Agnieszka Radwanska started 2013 with a 13-match winning streak, and with two tournament wins already under her belt, she’s been both the most successful and hardest working of WTA stars. But her winning streak was snapped the other day in the quarterfinals of the Australian Open by Li Na.

In her post-match presser, Radwanska was asked the question reporters go to when they can’t think of anything else to say: “What is your schedule from here on out? You take a little bit of time off and then regroup?”

The Polish Popgun replied, “No, I'm going to go now and practice, to the gym, running.”

“Today?” the astonished reporter interjected.

“No, I'm just kidding.” Radwanska laughed. “No, please.  I'm going to have few days off, definitely.”

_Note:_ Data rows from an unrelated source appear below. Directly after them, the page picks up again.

-- ==== Sys2Proof/WellFormed.lean ====
section
/-! DEFINITION. Which commands are well formed. -/

namespace Sys2Proof

/-- A command is well formed when what it carries can arrive in one command of its row. The operand types leave one check:
a frame that passes 246 bytes is discarded at its 247th byte, which is the row FRAME_OVERLENGTH (R135; log 19), so
FRAME_RECEIVED carries at most 246 data symbols. The meaning of a longer one is still given, by the same rule. -/
def Instr.wellFormed : Instr → Bool
  | .frameReceived _ data => data.length ≤ Config.maxFrame
  | _ => true

end Sys2Proof
end

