end

/-- Settles O5: the lines carry `codedNumber`, which is 0 where no flag is shown and else the code of the highest-ranked one. -/
theorem codedLinesCarryTheHighestRank : Obligations.CodedLinesCarryTheHighestRank := by
  intro s hl hm class' rank shown
  have hrank : rank = CondClass.rank := by funext x; cases x <;> rfl
  have hsignals := hl.signals_of_coded hm
  refine ⟨fun hnone => ?_, fun c hshown hhighest => ?_, hl.stop_iff⟩
  · rw [hsignals, State.codedNumber_of_not_shown hnone]
    rfl
  · rw [hrank] at hhighest
    rw [hsignals, State.codedNumber_of_highest hshown hhighest, State.toNat_ofNat_code]

end Sys2Proof.Machine
end

section
/-! The check value (R134). The register takes a byte in at its high end and then advances by eight bits; the rule takes the bits
in one by one. The two agree because the bits not yet taken in stay apart from the register, moved up by one at each advance. A
register that takes in its own bits is only moved up, so a frame's own value moves it out. -/

namespace Sys2Proof.Machine

/-! ### One bit taken in -/

/-- One bit into the register, as R134 states it: the generator is subtracted when the bit differs from the register's highest. -/
def crcBit (r : Half) (x : Bool) : Half :=
  if r.getLsbD 15 != x then (r <<< 1) ^^^ 0x1021#16 else r <<< 1

/-- The first `k` bits of a byte into the register, most significant bit first. -/
def crcBits (r : Half) (b : Byte) (k : Nat) : Half :=
  (List.range k).foldl (fun r i => crcBit r (b.getLsbD (7 - i))) r

section
variable {r : Half} {b : Byte} {k : Nat}

@[simp] theorem crcBits_zero : crcBits r b 0 = r := rfl

theorem crcBits_succ : crcBits r b (k + 1) = crcBit (crcBits r b k) (b.getLsbD (7 - k)) := by
  simp [crcBits, List.range_succ]

theorem crcBits_eight : crcBits r b 8 = [7, 6, 5, 4, 3, 2, 1, 0].foldl (fun r i => crcBit r (b.getLsbD i)) r := rfl

theorem crcBit_own_msb : crcBit r (r.getLsbD 15) = r <<< 1 := by simp [crcBit]

/-- What is still to be taken in lies over the register: its highest bit is taken in, and the rest of it moves up. -/
theorem crcShift_xor (r z : Half) : crcShift (r ^^^ z) = crcBit r (z.getLsbD 15) ^^^ (z <<< 1) := by
  have hmsb : (r ^^^ z).msb = (r.getLsbD 15 != z.getLsbD 15) := by simp [BitVec.msb_eq_getLsbD_last]
  rw [crcShift, crcBit, hmsb, BitVec.shiftLeft_xor_distrib]
  split
  · ac_rfl
  · rfl

/-- A byte at the register's high end, moved up by `k`, shows its bit `7 - k`. -/
theorem getLsbD_pending (hk : k < 8) : (b.setWidth 16 <<< (8 + k)).getLsbD 15 = b.getLsbD (7 - k) := by
  simp [show 15 - (8 + k) = 7 - k by omega, show ¬ 15 < 8 + k by omega, show 7 - k < 8 by omega]

theorem foldl_crcShift_xor (hk : k ≤ 8) :
    (List.range k).foldl (fun r _ => crcShift r) (r ^^^ (b.setWidth 16 <<< 8)) =
      crcBits r b k ^^^ (b.setWidth 16 <<< (8 + k)) := by
  induction k with
  | zero => rfl
  | succ k ih =>
    rw [List.range_succ, List.foldl_append, ih (by omega)]
    simp only [List.foldl_cons, List.foldl_nil]
    rw [crcShift_xor, getLsbD_pending (by omega), ← crcBits_succ, ← BitVec.shiftLeft_add, Nat.add_assoc]
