-- ==== Sys2Proof/Machine/Moves.lean ====
section
/-! DEFINITION. The moves of the four agents (10_state.md rule R20), and the order in which they move once no move is scheduled. -/

namespace Sys2Proof.Machine

/-- Which agent moves: the host does one line of its program, the engine its completion step, the platform asserts `rst`, or the
platform supplies one byte to the random-byte port. -/
inductive Move where
  | host
  | engine
  | rst
  | rng (b : Byte)
  deriving DecidableEq, Repr, Inhabited

/-- Who moves after the scheduled moves. The spec leaves the point of the completion step free, and allows that it is never
taken (30_encoding.md rule R97, 70_reset_and_hazards.md rule R261; log 1). -/
inductive Order where
  /-- The engine as soon as it can complete its command, else the host: the weakly fair order under which a WAIT ends. -/
  | engineFirst
  /-- The host, always: the completion step is never taken, and a WAIT loops for ever. -/
  | hostOnly
  /-- Any agent: each move is a free value, `Config.freeMove`. -/
  | free
  deriving DecidableEq, Repr

end Sys2Proof.Machine
end

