-- ==== Sys2Proof/Machine/SharingCommands.lean ====
section
/-! DEFINITION. The completion steps of SPLIT, COMBINE and ZEROIZE (42_sharing.md rules R160, R166 and R170). -/

namespace Sys2Proof.Machine

/-! ### SPLIT -/

/-- SPLIT's checks in their order; only the first that fails is reported (42_sharing.md rules R160 and R161). -/
def splitCheck (s : State) : Option ErrorCode :=
  if s.secretLen.toNat = 0 then some .splitEmpty
  else if s.paramK.toNat < 2 then some .splitKLt2
  else if s.paramN.toNat < s.paramK.toNat then some .splitNLtK
  else if 255 < s.paramN.toNat then some .splitNGt255
  else if s.lmax < s.secretLen.toNat then some .splitTooLong
  else none

/-- The polynomials p_i: the secret byte, then k1 = K-1 draws, taken position by position and by rising degree
(42_sharing.md rule R162). -/
def splitPolys : List Byte → Nat → List Byte → List (List Byte)
  | [], _, _ => []
  | b :: bs, k1, draws => (b :: draws.take k1) :: splitPolys bs k1 (draws.drop k1)

/-- The share of index x: x, then every p_i at x (42_sharing.md rule R163). -/
def shareBytes (polys : List (List Byte)) (x : Byte) : List Byte := x :: polys.map fun p => horner p x

/-- The share of index x = j + 1 goes to slot j, with its length in SLEN[j] (42_sharing.md rules R160 and R163). -/
def writeShare (polys : List (List Byte)) (len : Half) (m : Memory) (j : Nat) : Memory :=
  setSlen (writeBlock m (slotAddr j 0) (shareBytes polys (BitVec.ofNat 8 (j + 1)))) j len

/-- The shares of x = 1..N, in slot order (42_sharing.md rule R163). -/
def writeShares (polys : List (List Byte)) (len : Half) (n : Nat) (m : Memory) : Memory :=
  (List.range n).foldl (writeShare polys len) m

/-- The polynomials SPLIT makes of SECRET and the port's bytes (42_sharing.md rules R160 and R162). -/
def splitPolysOf (s : State) : List (List Byte) := splitPolys (secretBytes s) (s.paramK.toNat - 1) s.port

/-- What a SPLIT writes whose draws have all come (42_sharing.md rule R160). -/
def splitWrites (s : State) : State :=
  { s with
    mem := writeShares (splitPolysOf s) (s.secretLen + 1#16) s.paramN.toNat s.mem
    count := s.paramN.extractLsb' 0 8
    port := s.port.drop (splitDraws s) }

/-- SPLIT (42_sharing.md rule R160). While the port has not supplied every byte it is held: the step ends with nothing done
and the unit still BUSY (70_reset_and_hazards.md rule R252, log 2). -/
def execSplit (s : State) : Result :=
  match splitCheck s with
  | some code => .next (raiseError code 0x0000#16 s)
  | none => if s.port.length < splitDraws s then .next s else .next (succeed (splitWrites s))

/-! ### COMBINE -/

/-- COMBINE's checks in their order (42_sharing.md rules R166 and R167). -/
def combineCheck (s : State) : Option (ErrorCode × Half) :=
  if s.count.toNat < 2 then some (.tooFew, 0x0000#16)
  else match (shareLens s).findIdx? (fun len => len != slen s.mem 0) with
    | some j => some (.lenMismatch, posInfo j)
    | none =>
      if (slen s.mem 0).toNat < 2 then some (.shareTooShort, 0x0000#16)
      else if s.lmax + 1 < (slen s.mem 0).toNat then some (.shareTooLong, 0x0000#16)
      else checkIndices (shareIndices s)

/-- The recovered bytes: for each payload position the interpolation over all the shares (42_sharing.md rule R168). -/
def combinedSecret (s : State) : List Byte :=
  (List.range ((slen s.mem 0).toNat - 1)).map fun i => lagrange0 (shareIndices s) (sharePayloads s i)

/-- What a successful COMBINE writes (42_sharing.md rule R166). -/
def combineWrites (s : State) : State :=
  { s with
    mem := writeBlock s.mem (secretAddr 0) (combinedSecret s)
    secretLen := slen s.mem 0 - 1#16 }

/-- COMBINE (42_sharing.md rule R166). -/
def execCombine (s : State) : Result :=
  match combineCheck s with
  | some (code, info) => .next (raiseError code info s)
  | none => .next (succeed (combineWrites s))

/-! ### ZEROIZE -/

/-- What ZEROIZE writes: every buffer byte and every operand register (42_sharing.md rule R170). -/
def zeroizeWrites (s : State) : State :=
  { s with
    mem := []
    opa := 0x00#8
    opb := 0x00#8
    result := 0x00#8
    count := 0x00#8
    paramK := 0x0000#16
    paramN := 0x0000#16
    secretLen := 0x0000#16 }

/-- ZEROIZE (42_sharing.md rule R170). -/
def execZeroize (s : State) : Result := .next (succeed (zeroizeWrites s))

end Sys2Proof.Machine
end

If you believe in the old Christian principle, “Let he who is without sin cast the first stone,” Novak Djokovic’s soul must be pure as the driven snow. For he issued the most resounding among a blizzard of resounding repudiations of doping cyclist Lance Armstrong a few days ago:

“It would be ridiculous for him (Armstrong) to decline and refuse all the charges because it (the doping) has been proven. They have like a thousand proofs that he’s positive. I think it’s a disgrace for the sport to have an athlete like this. He cheated the sport. He cheated many people around the world with his career, with his life story. I think they should take all his titles away because it’s not fair towards any sportsman, any athlete. It’s just not the way to be successful. So I think he should suffer for his lies all these years.”

Agreed. How about we make Lance watch best-of-five clay-court tennis matches between two Spanish players ranked outside the Top 100 for weeks on end, come spring?